In September 2006, having seen its share of the PC market slip behind archrival HP, computer maker Dell launched a high profile bid to reinvent itself.
The “Dell 2.0” campaign, as it was known, did not quickly stem the revenue decline the company was experiencing at the time, and then-CEO Kevin Rollins resigned just a few months after it was launched.
But the plan, roughly as it was laid out back then, is still underway. The company has bolstered its IT services arm – thanks to 2009’s $3.9 billion acquisition of Perot Systems – and added various technologies that move its product set up the “value chain” into data centre management, again through acquisition.
Meanwhile, it has continued to divest itself of its manufacturing operations, which were once its defining feature. In September 2010, for example, the European Union approved the sale of Dell’s Polish factory to Taiwanese electronics manufacturing company Foxconn.
One product of Dell’s repositioning is what it calls its Virtual Integrated Systems (VIS) architecture. This is a systems management tool suite, which the company says is designed to help customers manage mixed estates comprising virtual and physical servers.
It comprises a server provisioning tool named Advanced Infrastructure Manager, based on technology from Dell acquisition Scalent and, as of September 2010, a self-service portal named Creator that allows business units to provision their own virtualised infrastructure. In future, Dell says, VIS will also include an automated capacity-planning tool named Director, although this has yet to be built.
With VIS, Dell is hoping to capitalise on customers’ need to overcome the system management issues associated with virtualisation, such as virtual server sprawl, and their desire to achieve the full flexibility of IT resources that virtualisation can in theory deliver.

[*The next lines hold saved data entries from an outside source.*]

-- ==== Sys2Proof/Laws/Tbl.lean ====
section
/-! SUPPORT. Laws of the sparse tables: a read after a write, and the canonical form. -/

namespace Sys2Proof.Tbl

variable {α : Type}

theorem get_put_same (d : Nat → α) (t : Tbl α) (k : Nat) (v : α) : get d (put t k v) k = v := by
  induction t with
  | nil => simp [put, get]
  | cons p t ih =>
    simp only [put]
    split
    · simp [get]
    · split <;> rename_i h1 h2
      · simp [get]
      · simp [get, h2, ih]

theorem get_put_ne (d : Nat → α) (t : Tbl α) {k j : Nat} (v : α) (h : j ≠ k) : get d (put t k v) j = get d t j := by
  induction t with
  | nil => simp [put, get, h]
  | cons p t ih =>
    simp only [put]
    split
    · simp [get, h]
    · split <;> rename_i h1 h2
      · subst h2; simp [get, h]
      · simp only [get, ih]

theorem get_del_same (d : Nat → α) (t : Tbl α) (k : Nat) : get d (del t k) k = d k := by
  induction t with
  | nil => rfl
  | cons p t ih =>
    simp only [del]
    split
    · exact ih
    · rename_i h; simp [get, h, ih]

theorem get_del_ne (d : Nat → α) (t : Tbl α) {k j : Nat} (h : j ≠ k) : get d (del t k) j = get d t j := by
  induction t with
  | nil => rfl
  | cons p t ih =>
    simp only [del]
    split
    · rename_i h2; subst h2; simp [get, h, ih]
    · simp only [get, ih]

theorem above_trans {i j : Nat} {t : Tbl α} (h : i ≤ j) (ht : above j t = true) : above i t = true := by
  cases t with
  | nil => rfl
  | cons p t => simp only [above, decide_eq_true_eq] at *; omega

theorem above_put {i k : Nat} {t : Tbl α} {v : α} (hi : i < k) (ht : above i t = true) : above i (put t k v) = true := by
  cases t with
  | nil => simpa [put, above] using hi
  | cons p t =>
    simp only [put]
    split
    · simpa [above] using hi
    · split
      · simpa [above] using hi
      · simpa [above] using ht

variable [DecidableEq α]

/-- A read of the key just written gives the value written. -/
@[simp] theorem get_set_same (d : Nat → α) (t : Tbl α) (k : Nat) (v : α) : get d (set d t k v) k = v := by
  unfold set
  split
  · rename_i h; rw [get_del_same, h]
  · exact get_put_same d t k v

/-- A write leaves every other key alone. -/
theorem get_set_ne (d : Nat → α) (t : Tbl α) {k j : Nat} (v : α) (h : j ≠ k) : get d (set d t k v) j = get d t j := by
  unfold set
  split
  · exact get_del_ne d t h
  · exact get_put_ne d t v h

/-- A read after a write, at any key. -/
theorem get_set (d : Nat → α) (t : Tbl α) (k j : Nat) (v : α) :
    get d (set d t k v) j = if j = k then v else get d t j := by
  split
  · rename_i h; subst h; exact get_set_same d t j v
  · rename_i h; exact get_set_ne d t v h

theorem above_del {d : Nat → α} {i k : Nat} {t : Tbl α} (hw : wf d t = true) (ht : above i t = true) :
    above i (del t k) = true := by
  induction t generalizing i with
  | nil => rfl
  | cons p t ih =>
    simp only [wf, Bool.and_eq_true] at hw
    simp only [above, decide_eq_true_eq] at ht
    simp only [del]
    split
    · exact ih hw.2 (above_trans (Nat.le_of_lt ht) hw.1.2)
    · simpa [above] using ht

theorem wf_del {d : Nat → α} {t : Tbl α} (k : Nat) (hw : wf d t = true) : wf d (del t k) = true := by
  induction t with
  | nil => rfl
  | cons p t ih =>
    have hw' := hw
    simp only [wf, Bool.and_eq_true] at hw
    simp only [del]
    split
    · exact ih hw.2
    · simp only [wf, Bool.and_eq_true]
      exact ⟨⟨hw.1.1, above_del hw.2 hw.1.2⟩, ih hw.2⟩

theorem wf_put {d : Nat → α} {t : Tbl α} {k : Nat} {v : α} (hv : v ≠ d k) (hw : wf d t = true) :
    wf d (put t k v) = true := by
  induction t with
  | nil => simp [put, wf, above, hv]
  | cons p t ih =>
    have hw' := hw
    simp only [wf, Bool.and_eq_true] at hw
    simp only [put]
    split
    · rename_i h
      simp only [wf, Bool.and_eq_true]
      exact ⟨⟨by simp [hv], by simp [above, h]⟩, by simpa [wf] using hw⟩
    · split
      · rename_i h1 h2; subst h2
        simp only [wf, Bool.and_eq_true]
        exact ⟨⟨by simp [hv], hw.1.2⟩, hw.2⟩
      · rename_i h1 h2
        simp only [wf, Bool.and_eq_true]
        exact ⟨⟨hw.1.1, above_put (by omega) hw.1.2⟩, ih hw.2⟩

/-- A write keeps the canonical form. -/
theorem wf_set {d : Nat → α} {t : Tbl α} (k : Nat) (v : α) (hw : wf d t = true) : wf d (set d t k v) = true := by
  unfold set
  split
  · exact wf_del k hw
  · rename_i h; exact wf_put h hw

end Sys2Proof.Tbl
end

There are two markets for VIS, says IDC analyst Chris Ingle. “One is among Dell customers who are going ahead with a virtualisation strategy, who already have [systems management suites] IBM Tivoli and HP OpenView and who want to bring the two things together,” he says. Scalent’s technology hooks into these systems and can therefore be used as a bridge for certain low-level management functions, Ingle says.
A larger opportunity, though, is among smaller organisations whose virtual infrastructure is growing, but that cannot afford the aforementioned, enterprise systems management software.
There are a number of challenges Dell faces in addressing this market, however. The first is that potential customers may not yet be aware that they need such a tool. “Companies often aren’t aware of problems such as virtual server sprawl, so they are not necessarily aware of the need for a solution,” says Ingle. “And those companies haven’t historically allocated much budget to systems management.”
Another problem is that Dell many not have the experience required to sell this kind of software, which typical involves a longer, more consultative sales process than a rack of servers, although the Perot acquisition will certainly help in this regard.
“Our research has found that customers are receptive to hearing about systems management software from Dell,” says Ingle. “But it will take a lot of work with their own people to change the mindset towards these longer-term opportunities.”
However, he adds, Dell’s recent financial woes – its annual revenues have fallen since 2008 – may be enough to motivate that work. “The issues they’ve had over the past few years has probably caused them to rethink their sales processes any way,” says Ingle.